*Problem details*
From the first entry to the last, copy the material exactly as it stands.

·····

-- ==== Sys2Proof/Machine/Engines.lean ====
section
/-! DEFINITION. The meanings of the pin engine rows (R120 to R143) and ENGINE_TRIGGER. The word that a row stands for is the
row itself with its loop and seam bits; only WAKE fetches it from the store (log entry 20). -/
namespace Sys2Proof.Machine

/-! ## One word -/

/-- An operation on a context: the state and the context before it, and what it leaves: completed, blocked, or waiting. -/
inductive PenRes where
  /-- Completed: the state (the context in it), and the PC if the word writes it. -/
  | done (s : State) (x : Ctx) (pc : Option (BitVec 8))
  /-- Blocked, with nothing done (R122). -/
  | block (s : State)
  /-- Waiting for a condition (R127). -/
  | wait (s : State) (w : CtxWait)
  /-- An illegal word (R134). -/
  | illegal

/-- The context has switched at a seam (R139). -/
def seamSwitch (e : Engine) (b : WordBits) (x : Ctx) : Ctx :=
  if e.pending ∧ ¬ e.forcing ∧ b.seam ∧ x.bank = e.active then { x with bank := !x.bank } else x

/-- A context after a completed word: next PC by the loop bit (R125), the stretch (R124, R135), the seam (R139). -/
def completeCtx (e : Engine) (b : WordBits) (stretch : Nat) (x : Ctx) (pc : Option (BitVec 8)) : Ctx :=
  let next := match pc with
    | some t => t
    | none => if b.loop then loopStart x x.bank else x.pc + 1
  let d := stretch + x.carry
  seamSwitch e b { x with
    pc := next, delay := d, carry := 0, wait := none, st := if d > 0 ∨ x.pause ≠ 0 then .delay else .run }

/-- The result of a word takes hold on its context. -/
def settlePen (s : State) (e c : Nat) (b : WordBits) (stretch : Nat) : PenRes → State
  | .done s' x pc => finishSwitch (setCtx s' e c (completeCtx (eng s' e) b stretch x pc)) e
  | .block s' => setCtx s' e c { ctxAt s' e c with st := .blocked, wait := some .retry, waitBits := b }
  | .wait s' w => setCtx s' e c { ctxAt s' e c with st := .waiting, wait := some w, waitBits := b }
  | .illegal => engStat (holdCtx s e c .illegal) e 10

/-- A context reads a pin of its range: an offset at or beyond its count reads 0 and sets RANGE (R129). -/
def readPin (s : State) (e : Nat) (x : Ctx) (off : Nat) (level : Bool) : State × Bool :=
  if off < x.count then (s, level) else (engStat s e 6, false)

/-- The context's pins among the levels of its group, in the low bits (R130, R132). -/
def ownView (x : Ctx) (pins : BitVec 64) : Word := ((pins >>> x.base).setWidth 32) &&& BitVec.ofNat 32 (2 ^ x.count - 1)

/-- Levels or directions written to pin offsets below n; only owned pins take them (R123, R132, R133). A first direction takes
a safe-state pull off (R154). -/
def writePins (s : State) (e : Nat) (x : Ctx) (dirs : Bool) (n : Nat) (v : Word) : State :=
  if ¬ x.own then (if n = 0 then s else engStat s e 7)
  else
    (List.range n).foldl (fun s i =>
      let p := 64 * (groupOfEng e).val + x.base + i
      let y := pinAt s p
      setPin s p (if dirs then { y with out := bit v i, pull := none } else { y with level := bit v i })) s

·····

*Your response*
-- ==== Sys2Proof/Machine/Engines.lean ====
section
/-! DEFINITION. The meanings of the pin engine rows (R120 to R143) and ENGINE_TRIGGER. The word that a row stands for is the
row itself with its loop and seam bits; only WAKE fetches it from the store (log entry 20). -/
namespace Sys2Proof.Machine

/-! ## One word -/

/-- An operation on a context: the state and the context before it, and what it leaves: completed, blocked, or waiting. -/
inductive PenRes where
  /-- Completed: the state (the context in it), and the PC if the word writes it. -/
  | done (s : State) (x : Ctx) (pc : Option (BitVec 8))
  /-- Blocked, with nothing done (R122). -/
  | block (s : State)
  /-- Waiting for a condition (R127). -/
  | wait (s : State) (w : CtxWait)
  /-- An illegal word (R134). -/
  | illegal

/-- The context has switched at a seam (R139). -/
def seamSwitch (e : Engine) (b : WordBits) (x : Ctx) : Ctx :=
  if e.pending ∧ ¬ e.forcing ∧ b.seam ∧ x.bank = e.active then { x with bank := !x.bank } else x

/-- A context after a completed word: next PC by the loop bit (R125), the stretch (R124, R135), the seam (R139). -/
def completeCtx (e : Engine) (b : WordBits) (stretch : Nat) (x : Ctx) (pc : Option (BitVec 8)) : Ctx :=
  let next := match pc with
    | some t => t
    | none => if b.loop then loopStart x x.bank else x.pc + 1
  let d := stretch + x.carry
  seamSwitch e b { x with
    pc := next, delay := d, carry := 0, wait := none, st := if d > 0 ∨ x.pause ≠ 0 then .delay else .run }

/-- The result of a word takes hold on its context. -/
def settlePen (s : State) (e c : Nat) (b : WordBits) (stretch : Nat) : PenRes → State
  | .done s' x pc => finishSwitch (setCtx s' e c (completeCtx (eng s' e) b stretch x pc)) e
  | .block s' => setCtx s' e c { ctxAt s' e c with st := .blocked, wait := some .retry, waitBits := b }
  | .wait s' w => setCtx s' e c { ctxAt s' e c with st := .waiting, wait := some w, waitBits := b }
  | .illegal => engStat (holdCtx s e c .illegal) e 10

/-- A context reads a pin of its range: an offset at or beyond its count reads 0 and sets RANGE (R129). -/
def readPin (s : State) (e : Nat) (x : Ctx) (off : Nat) (level : Bool) : State × Bool :=
  if off < x.count then (s, level) else (engStat s e 6, false)

/-- The context's pins among the levels of its group, in the low bits (R130, R132). -/
def ownView (x : Ctx) (pins : BitVec 64) : Word := ((pins >>> x.base).setWidth 32) &&& BitVec.ofNat 32 (2 ^ x.count - 1)

/-- Levels or directions written to pin offsets below n; only owned pins take them (R123, R132, R133). A first direction takes
a safe-state pull off (R154). -/
def writePins (s : State) (e : Nat) (x : Ctx) (dirs : Bool) (n : Nat) (v : Word) : State :=
  if ¬ x.own then (if n = 0 then s else engStat s e 7)
  else
    (List.range n).foldl (fun s i =>
      let p := 64 * (groupOfEng e).val + x.base + i
      let y := pinAt s p
      setPin s p (if dirs then { y with out := bit v i, pull := none } else { y with level := bit v i })) s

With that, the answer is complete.